Через пять минут Ольга пьет горячий густой шоколад. Помалу оттягивая губами из чашки. Безумно вкусно!
«Одна женщина (во мне) по-прежнему начеку — настороженная предыдущими промахами по жизни. Легко понять! Эта женщина-дичок чутко следит за каждым шагом мужчины… Слегка опасного. И всегда слегка обманывающего существа.
Другая женщина малоопытней (но это тоже я!), и эта другая опасно быстро и страстно срастается с мужчиной. Уже вся, душой и телом с Максимом… И вот почему больно. Остро больно от его расхлябанной прямоты. Еще больнее от его недомолвок.
— Мы пробьемся, Лёльк!
Мы?.. Ему так просто это „мы“. А мне все тяжелее скрывать свое подчиненное ему „я“. Когда вновь эти дурацкие проблемы с выпивохой барабанщиком. Или с загулявшим вокалистом… Вдруг открывшаяся в Максиме молодость — уличная, дерзкая, подзаборная… Я… Я не знаю… Я влюблена… в этого сумасшедшего Максимку!
Многие, даже очень и очень счастливые в любви женщины, могли бы рассказать про эту подспудную женскую нашу раздвоенность. Про этот разлад и про наш длящийся двойной стандарт в сердце. Про тайну жизни с мужчиной… Эта улыбающаяся половинчатость в любви есть у каждой из нас. И в самые первые пробные дни… и в первые месяцы… иногда даже в первые годы.
У каждой!..»
* * *
— Барабанщик просто обязан быть в ударе, — смеется Максим. — В своем фирменном ударе.
— И что это означает — деньги? — смеется Ольга.
— Немножко. Не жалей, Оль.
— Я не жалею.
— Ты чудо.
— Горячий шоколад — это так вкусно… А знаешь, о чем сейчас думает твое чудо?
— О чем? — Максим — сама невесомость, когда он переспрашивает. Ангел от иронии! Его интонация нарастающе легка, напориста и лишь самую чуть обаятельно небрежна: — О чем?.. О чем бы ни думало мое чудо, это нам ничуть не в тягость… Правда, Оль? Мы ведь разберемся. Легко разберемся!
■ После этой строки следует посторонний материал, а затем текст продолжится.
/-- A fetched firing begins in a cell (R49): its tokens are checked (R32, R28), its generation is compared, its node is
decoded; a firing of a legal node joins the cell's stages. One malformed token discards the firing (log 115). -/
def Dev.beginFiring (d : Dev) (pos c : Nat) (f : Firing) (l : List Byte) : Dev :=
  match f.toks with
  | [] => d
  | t :: _ =>
    let shape := d.shapeOf (tNode t)
    match d.checkAll (posLoc pos) f.toks with
    | (none, d) => d.dropFiring pos (tCtx t)
    | (some toks, d) =>
      let t := toks.headD t
      if toks.any (fun u => tokMalformed u shape) then (d.malformed pos).quiesce (tCtx t)
      else if tGen t ≠ d.genFor l (tCtx t) then (d.staleAt pos 3).quiesce (tCtx t)
      else
        let f := { f with toks := toks }
        match decodeNode l with
        | .error e => d.fireIllegal (d.fireCtx pos c f t illegalNode) e
        | .ok n =>
          let d := if n.usesFrame then d.modPos pos (fun p => p.touchLine (tCtx t) d.up) else d
          d.modCell pos c (fun x => { x with pipe := x.pipe ++ [(⟨f, some l⟩ : InCell)] })

/-- A cell takes a firing (R86, R89): fetched, it begins; where a code line must be reloaded its fetch waits in the cell; a
firing whose code line is no longer loaded is discarded. -/
def Dev.enterCell (d : Dev) (pos c : Nat) (f : Firing) : Dev :=
  match f.toks with
  | [] => d
  | t :: _ =>
    if !(d.pos pos).code.contains (lineKey (tNode t)) then (d.unmapped pos).quiesce (tCtx t)
    else match d.fetchNode pos (tNode t) with
      | (none, d) => d.modCell pos c (fun x => { x with pipe := x.pipe ++ [(⟨f, none⟩ : InCell)] })
      | (some l, d) => d.beginFiring pos c f l

/-! ### Dispatch (R82, R86) -/

/-- Stages of a cell that hold a firing: those that have begun and the one that holds the execute stage (R78). -/
def Cell.load (x : Cell) (now : Nat) : Nat := x.pipe.length + b2n (decide (now < x.busy))

/-- The lowest-numbered cell that is idle at dispatch: its fetch stage is free and it holds fewer than four firings (R78,
R86). -/
def Pos.idleCell (p : Pos) (now : Nat) : Option Nat :=
  (List.range cellCount).find? (fun c =>
    let x := tget cellInit p.cells c
    decide (x.load now < 4) && x.pipe.all (fun y => y.oct.isSome))

/-- What the scheduler meets at a ready queue. -/
inductive Pick where
  | aside (pri : Nat) (f : Firing)
  | give (pri : Nat) (f : Firing)
  deriving DecidableEq, Repr

/-- The firing's node uses frame state and its line is absent (R82). -/
def Dev.frameAbsent (d : Dev) (pos : Nat) (f : Firing) : Bool :=
  match f.toks with
  | [] => false
  | t :: _ =>
    (match d.nodeOf (tNode t) with | some n => n.usesFrame | none => false) && ((d.pos pos).line (tCtx t)).isNone

/-- The highest-priority queue that can be served, among the `n` lowest. -/
def Dev.pick (d : Dev) (pos : Nat) : Nat → Option Pick
  | 0 => none
  | n + 1 =>
    let p := d.pos pos
    match sqUnread (p.queue n) with
    | [] => Dev.pick d pos n
    | f :: _ =>
      if d.frameAbsent pos f then if p.fwait.length < 64 then some (.aside n f) else Dev.pick d pos n
      else if (p.idleCell d.up).isSome then some (.give n f) else none

/-- Remove the head firing of a ready queue. -/
def Dev.popReady (d : Dev) (pos pri : Nat) : Dev :=
  let q := (d.pos pos).queue pri
  match sqReadAuto (d.rqCfg pos pri q) q with
  | some (_, q) => d.setRq pos pri q
  | none => d

/-- A firing goes to the lowest idle cell (R86). -/
def Dev.toCell (d : Dev) (pos : Nat) (f : Firing) : Dev :=
  match (d.pos pos).idleCell d.up with
  | some c => d.enterCell pos c f
  | none => d

/-- What the scheduler met is served: a firing set aside is counted and waits for its frame line (R82); one that is given
leaves its queue for a cell. -/
def Dev.serve (d : Dev) (pos : Nat) : Pick → Dev
  | .aside pri f =>
    let d := d.modPos pos (fun p => { p with fwait := p.fwait ++ [(⟨{ f with pri := pri }, d.up⟩ : FWait)] })
    (d.popReady pos pri).bump 0x2202 6
  | .give pri f => (d.popReady pos pri).toCell pos { f with pri := pri }

/-- DISPATCH (R86): a firing whose frame line is absent is set aside (R82); else the firing goes to the lowest idle
cell, where it begins. Only a position in service dispatches. -/
def Dev.dispatch (d : Dev) (pos : Nat) : Dev :=
  if (d.pos pos).st != .inService then d
  else match d.pick pos 8 with
    | none => d
    | some p => d.serve pos p

/-! ### Code reloads (R89) -/

/-- The firing whose fetch waits in a cell is taken on. -/
def Dev.retryFetch (d : Dev) (pos c : Nat) : Dev :=
  match (d.cell pos c).pipe.getLast? with
  | some ⟨f, none⟩ => (d.modCell pos c (fun x => { x with pipe := x.pipe.dropLast })).enterCell pos c f
  | _ => d

/-- CODE_RELOAD_DONE: the line of a position that waits longest has been reloaded; the fetches that waited go on. -/
def Dev.codeReload (d : Dev) (pos : Nat) : Dev :=
  if (d.pos pos).badCode.isEmpty then d
  else (List.range cellCount).foldl (fun d c => d.retryFetch pos c) (d.modPos pos (fun p => { p with badCode := p.badCode.drop 1 }))
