-- ==== Sys2Proof/Machine/Glolet.lean ====
section
/-! DEFINITION. The Glolet core (R173–R176, R358, R359): fetch, registers, control registers, traps, the
emulation of multiply and divide, branches, interrupts. -/

namespace Sys2Proof.Machine

/-! ### The core -/

/-- Change the core. -/
def Dev.modCore (d : Dev) (f : Glolet → Glolet) : Dev := { d with wrd := { d.wrd with core := f d.wrd.core } }

/-- Its registers as a list. -/
def Glolet.regs (c : Glolet) : List Nat := (List.range 32).map (fun i => tget 0 c.g i)

/-- A register written. -/
def Glolet.setReg (c : Glolet) (i v : Nat) : Glolet := { c with g := tput 0 c.g i (v % 2 ^ 40) }

/-- Registers written from a list. -/
def Glolet.setRegs (c : Glolet) (l : List Nat) : Glolet := l.zipIdx.foldl (fun c (p : Nat × Nat) => c.setReg p.2 p.1) c

/-- A trap or interrupt (R359): `PC` saved, the cause noted, interrupts masked, the jump. -/
def Glolet.trap (c : Glolet) (cause target : Nat) : Glolet :=
  { c with tpc := c.pc, cause := cause, masked := true, waiting := false, pc := target }

/-- Where the traps and interrupts go. -/
def trapEntry : Nat := 0x100040
def irqEntry : Nat := 0x100080

/-- The address can be executed (R358). -/
def coreExec (a : Nat) : Bool := decide (a < 0x20000) || (decide (0x100000 ≤ a) && decide (a < 0x180000))

/-- Octets from `PC` to the end of its memory. -/
def Glolet.space (c : Glolet) : Nat := (if c.pc < 0x20000 then 0x20000 else 0x180000) - c.pc

/-- The octets of an instruction from `PC` to the end of its memory, at most 15. -/
def Dev.coreFetch (d : Dev) : List Byte := (eaRange d.wrd.core.pc (min 15 d.wrd.core.space)).map d.coreByte

/-- The core executes instructions. -/
def Dev.coreRuns (d : Dev) : Bool := d.wrd.up && !d.wrd.core.halted && !d.wrd.core.waiting

/-- What an instruction runs with: the registers stand where a firing's slots stand. -/
def Dev.coreCtx (d : Dev) (n : Node) : FireCtx :=
  let fr := { zeroFrame 0 with slots := d.wrd.core.regs }
  let t := (d.draw 256).1
  ⟨0, 0, ⟨[], 0⟩, d.wrd.core.pc, n, 0, 0, 0, fr, 0, { graphInit with e2a := t, a2e := t }⟩

/-- A control register as `CSRR` reads it; `WATCHDOG` has no stated value. -/
def Dev.csr (d : Dev) (r : Nat) : Nat × Dev :=
  let c := d.wrd.core
  match r with
  | 0 => (c.st, d)
  | 1 => (c.cause, d)
  | 2 => (c.tpc, d)
  | 3 => (c.irqEn, d)
  | 4 => (c.irqPend, d)
  | 5 => d.drawNat (2 ^ 40)
  | 6 => (c.cycles, d)
  | _ => (0, d)

/-- A control register written. -/
def Dev.setCsr (d : Dev) (r v : Nat) : Dev :=
  match r with
  | 1 => d.modCore (fun c => { c with cause := v })
  | 2 => d.modCore (fun c => { c with tpc := v % 2 ^ 24 })
  | 3 => d.modCore (fun c => { c with irqEn := v % 32 })
  | 4 => d.modCore (fun c => { c with irqPend := c.irqPend - (c.irqPend &&& (v % 32)) })
  | 5 => { d with wrd := { d.wrd with dog := d.up } }
  | 6 => d.modCore (fun c => { c with cycles := v })
  | _ => d

/-- A branch target: the next instruction's address and a signed displacement, modulo 2^24. -/
def coreTarget (next : Nat) (o : Opd) : Nat := wrap 24 ((next : Int) + o.s)

/-- Class G (R175, R359). -/
def Dev.coreG (d : Dev) (x : FireCtx) (next : Nat) : Dev :=
  let ops := x.operands x.fr 0
  let a := ops.getD 0 noOpd
  let b := ops.getD 1 noOpd
  let go (d : Dev) (t : Nat) : Dev := d.modCore (fun c => { c with pc := t })
  match x.n.op with
  | .jmp => go d (coreTarget next a)
  | .bz => go d (if a.v = 0 then coreTarget next b else next)
  | .bnz => go d (if a.v = 0 then next else coreTarget next b)
  | .jal =>
    let d := match x.n.sw with | some m => d.modCore (fun c => c.setReg m next) | none => d
    go d (coreTarget next a)
  | .jr => go d (a.v % 2 ^ 24)
  | .ret => go d (x.fr.slot 1 % 2 ^ 24)
  | .trapret => d.modCore (fun c => { c with pc := c.tpc, masked := false })
  | .halt => d.modCore (fun c => { c with pc := next, halted := true })
  | .wfi => d.modCore (fun c => { c with pc := next, waiting := true })
  | .csrr =>
    let (v, d) := d.csr (a.v % 256)
    go (match x.n.sw with | some m => d.modCore (fun c => c.setReg m v) | none => d) next
  | .csrw =>
    let imm (s : Src) : Bool := s.sk == 1
    let r := match x.n.srcs.find? imm with | some s => s.imm % 256 | none => a.v % 256
    let v := match x.n.srcs with | s :: _ => if imm s then b.v else a.v | [] => 0
    go (d.setCsr r (v % 2 ^ 40)) next
  | _ => go d next

/-- Class M (R173, R174, R194, R195): a load or store of the core, its result and the block. -/
def Dev.coreM (d : Dev) (x : FireCtx) : Opd × Dev :=
  let ops := x.operands x.fr 0
  let ops := if baseCount x.n.op x.n.cls < ops.length then ops.drop 1 else ops
  let a := ops.getD 0 noOpd
  let wd := x.n.wide.isSome
  let w := memWidth x.n.op wd
  let ea := wrap 40 ((x.fr.slot (28 + x.n.bank.getD 0) * 65536 + x.n.moff : Nat) + (ops.getLastD noOpd).s)
  match x.n.op with
  | .st | .stb | .sth | .stw =>
    let v := (if wd then a.x 80 else a.v) % 2 ^ (8 * w)
    (⟨v, wd, kWord, 0⟩, d.coreStore ea (leOctets w v))
  | _ => let (l, d) := d.coreLoad ea w; (⟨loadValue x.n.op (leNat l), wd, kWord, 0⟩, d)

/-- A result to the register of the write octet, and `STATUS` (R173). -/
def Dev.coreResult (d : Dev) (x : FireCtx) (o : Opd) : Dev :=
  d.modCore (fun c => { c.setRegs (x.slotWrite { x.fr with slots := c.regs } o).slots with st := o.st })

/-- The operation is emulated by the mask ROM (R176). -/
def emulated (o : Op) : Bool := [Op.mul, .mulh, .mulhu, .div, .divu, .mac, .msub].contains o

/-- Cycles of an emulated repetition: at most these, and exactly these under SEAL. -/
def emuCycles (o : Op) : Nat := if o == .div || o == .divu then 220 else 96

/-- The cycles that an instruction takes. -/
def Dev.coreCycles (d : Dev) (x : FireCtx) : Nat × Dev :=
  if emulated x.n.op then
    let m := x.count * emuCycles x.n.op
    if x.n.isSeal then (m, d) else let (v, d) := d.drawNat m; (v + 1, d)
  else (if x.n.cls == .M then 2 else x.count, d)

/-- The core executes the instruction at `PC`. -/
def Dev.coreRun (d : Dev) (n : Node) : Dev :=
  let x := d.coreCtx n
  let next := (d.wrd.core.pc + n.len) % 2 ^ 24
  let (cy, d) := d.coreCycles x
  let d := d.modCore (fun c => { c with cycles := (c.cycles + cy) % 2 ^ 40 })
  let go (d : Dev) : Dev := d.modCore (fun c => { c with pc := next })
  match n.cls with
  | .G => d.coreG x next
  | .M => let (o, d) := d.coreM x; go (d.coreResult x o)
  | .D =>
    let a := (x.operands x.fr 0).getD 0 noOpd
    go (d.coreResult x (if n.op == .feat then wordOp (featWord d.part true (a.v % 256)) else a))
  | _ =>
    let d := if n.op == .eb2as || n.op == .as2eb then { d with free := d.free + 256 } else d
    let e := x.repeat x.count 0 x.fr none 0 0
    let d := d.modCore (fun c => c.setRegs e.fr.slots)
    let d := match e.out with | some o => d.modCore (fun c => { c with st := o.st }) | none => d
    if emulated n.op then d.modCore (fun c => { c with cause := 1, tpc := next, masked := false, pc := next }) else go d

/-- The core takes its next instruction on, where it is one that `want` names (`bad`: or traps in its place). One that runs
past the end of its memory is fetched outside it. -/
def Dev.coreStep (d : Dev) (want : Node → Bool) (bad : Bool) : Dev :=
  if !d.coreRuns then d
  else if !coreExec d.wrd.core.pc then if bad then d.modCore (fun c => c.trap 3 trapEntry) else d
  else match decodeGlolet d.coreFetch with
    | .ok n => if want n then d.coreRun n else d
    | .error e => if bad then d.modCore (fun c => c.trap (if e = 0x00F then 3 else 2) trapEntry) else d

/-- GLOLET_INTERRUPT (R359): the lowest enabled pending cause. -/
def Dev.coreIrq (d : Dev) : Dev :=
  let c := d.wrd.core
  if !d.wrd.up || c.halted || c.masked then d
  else match (List.range 5).find? (fun i => bit (c.irqEn &&& c.irqPend) i) with
    | some i => d.modCore (fun c => c.trap (0x10 + i) irqEntry)
    | none => d

/-- A row of the node encoding: the firing that a cell holds, or the core's next instruction (`bad`: or its trap). -/
def Dev.instr (d : Dev) (site : Site) (want : Node → Bool) (bad : Bool) : Dev :=
  match site with
  | .cell p c => d.fireCell p c want
  | .glolet => d.coreStep want bad

/-- A row of the opcode map. -/
def Dev.fire (d : Dev) (site : Site) (o : Op) : Dev := d.instr site (fun n => n.op == o) (o == .pass)

/-- GLOLET_INTERRUPT (R359). -/
def execGloletInterrupt (s : State) : Res := s.act Dev.coreIrq

end Sys2Proof.Machine
end

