/-- The ring's master and its hinges (R370–R373): what each command does, in every state. CLAIM_TIMER: every 100 µs; a node that
is no longer eligible claims no more. TIME_FRAME_ABSENCE: 4 ms without a time frame. BECOME_MASTER: 1 ms of claiming without
a better claim. RING_BREAK_DETECT: a port has lost synchronisation or has had no idle for 1 µs. With the ring as the time
source the timebase reports Holdover (R317). HINGE_CLOSE. HINGE_OPEN: inside the idle run after 64 idle characters, once the
reset has ended and the structures are initialised (R430 step 5). RING_SYNC_ACQUIRED. -/
def Obligations.RingStateCommands : Prop :=
  (∀ (s0 : State), Gives .claimTimer s0 (
    let d := s0.dev
    if !d.eligible then d.modRng (fun r => { r with claiming := none })
    else if d.rng.claiming.isSome && decide (d.rng.lastClaim + 100000 ≤ d.up) then d.sendClaim else d))
  ∧ (∀ (s0 : State), Gives .timeFrameAbsence s0 (
    let d := s0.dev
    if !d.rng.master && decide (d.rng.lastTime + 4000000 ≤ d.up) then d.startClaim else d))
  ∧ (∀ (s0 : State), Gives .becomeMaster s0 (
    let d := s0.dev
    match d.rng.claiming with
    | some t =>
      if d.eligible && decide (t + 1000000 ≤ d.up) then
        d.modRng (fun r => { r with
          claiming := none, best := none, master := true, mPri := d.ownPri, mId := d.nodeId, sentAt := none, arrA := none, arrB := none })
      else d
    | none => d))
  ∧ (∀ (p : Nat) (s0 : State), Gives (.ringBreakDetect p) s0 (
    let d := s0.dev
    if 2 ≤ p || !d.wrd.up then d
    else
      let d := ((d.modRng (fun r => { r with sync := lset r.sync p false, broken := lset r.broken p true })).bump 0x1100 7).report 0x61 (faultLoc 6 p)
      if d.tb.st = .locked && d.tb.src = 3 then d.tbTo .holdover 3 else d))
  ∧ (∀ (p : Nat) (s0 : State), Gives (.hingeClose p) s0 (
    let d := s0.dev
    if d.hingesShut then d.modRng (fun r => { r with hinge := lset r.hinge p false }) else d))
  ∧ (∀ (p : Nat) (s0 : State), Gives (.hingeOpen p) s0 (
    let d := s0.dev
    if d.hingesShut || d.pwr.phase != .running then d else d.modRng (fun r => { r with hinge := lset r.hinge p true })))
  ∧ (∀ (p : Nat) (s0 : State), Gives (.ringSyncAcquired p) s0 (
    let d := s0.dev
    if 2 ≤ p || !d.wrd.up then d
    else d.modRng (fun r => { r with sync := lset r.sync p true, broken := lset r.broken p false })))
Максим уходит. Можно сказать, убегает. А Ольга?
А Ольга берет остывшую телефонную трубку, разговор с сестрой — с кем же еще расслабить свою двоякую женскую душу!
— Я люблю… Ничего не делаю — и непривычно это и так радостно. Представь себе. Бездельничаю!.. Не подхожу к плите. Ем какие-то сухие корки! Я, конечно, увлеклась. Влюбилась. Но ведь я хотела забыть Артема. После Артема — это уже без Артема….
— А что Максим?
— Сейчас я как пуганая птица… Улетевшая из клетки… Порхаю!
— А Максим?
— Максиму все запросто — это, мол, твои закидоны, Оль! Твои глюки. Твои тараканы… Представляешь?.. Мне не работается, не читается, не думается. Я как во тьме расставила, растопырила руки, ищу дверь, знакомый угол, еще не нашла… а для него — закидоны!
— Красивый и молодой…
— Грустно, Инночка!.. Мне сладко и грустно. Но все-таки я забыла Артема. Удалось.
Из глубины студии донесся грохот.
— Кто там? Ты что-то уронила?
— Это Коля Угрюмцев.
— Коля?.. Мальчишка опять появился?.. Где он шлялся?
— Понятия не имею. Не говорит. Худой как щепка.
— Но все-таки появился.
— Озлобленный стал… И раз в день обязательно роняет стул. Мне даже кажется, он не роняет стул — он швыряет его. Или пинает.
— Отогреется!
— Такая недетская в нем хмурость… Но я боюсь, дело проще. Я вдруг подумала… Вдруг он больной мальчик.
— Но ты, Оль, не гони его.
— Нет, нет.
Подошел проснувшийся Коля. Шаг его неуверенный. Юнец робеет.
— Д-доброе утро.
— Доброе. Тебе привет от Инны… Иди, иди позавтракай. Там на столе… Еда… Чайник ополосни.
— С-спасибо.
— Но сначала ополосни физиономию. Умойся.
— У тебя, Оль, какая-то музыка?
— Нет… Это с улицы.
— А как наш юный Кандинский рисует?
— Коля?.. Никак… Ничего не умеет. Водит кистью туда-сюда. Он думает, что он копирует. По пять раз одно и то же. Он уверяет, что, когда он малюет, у него не болит голова.
— Что?.. Голова?.. У кого?
Больше Инна не может говорить, потому что все заглушают диковатые звуки проснувшегося саксофона.
— Опять музыка? Я ничего не слышу… Оля! Оля!
* * *
«Разговаривая с сестрой, я тоже все время слышала утробные звуки… Вроде как непродутый кларнет? Или труба?..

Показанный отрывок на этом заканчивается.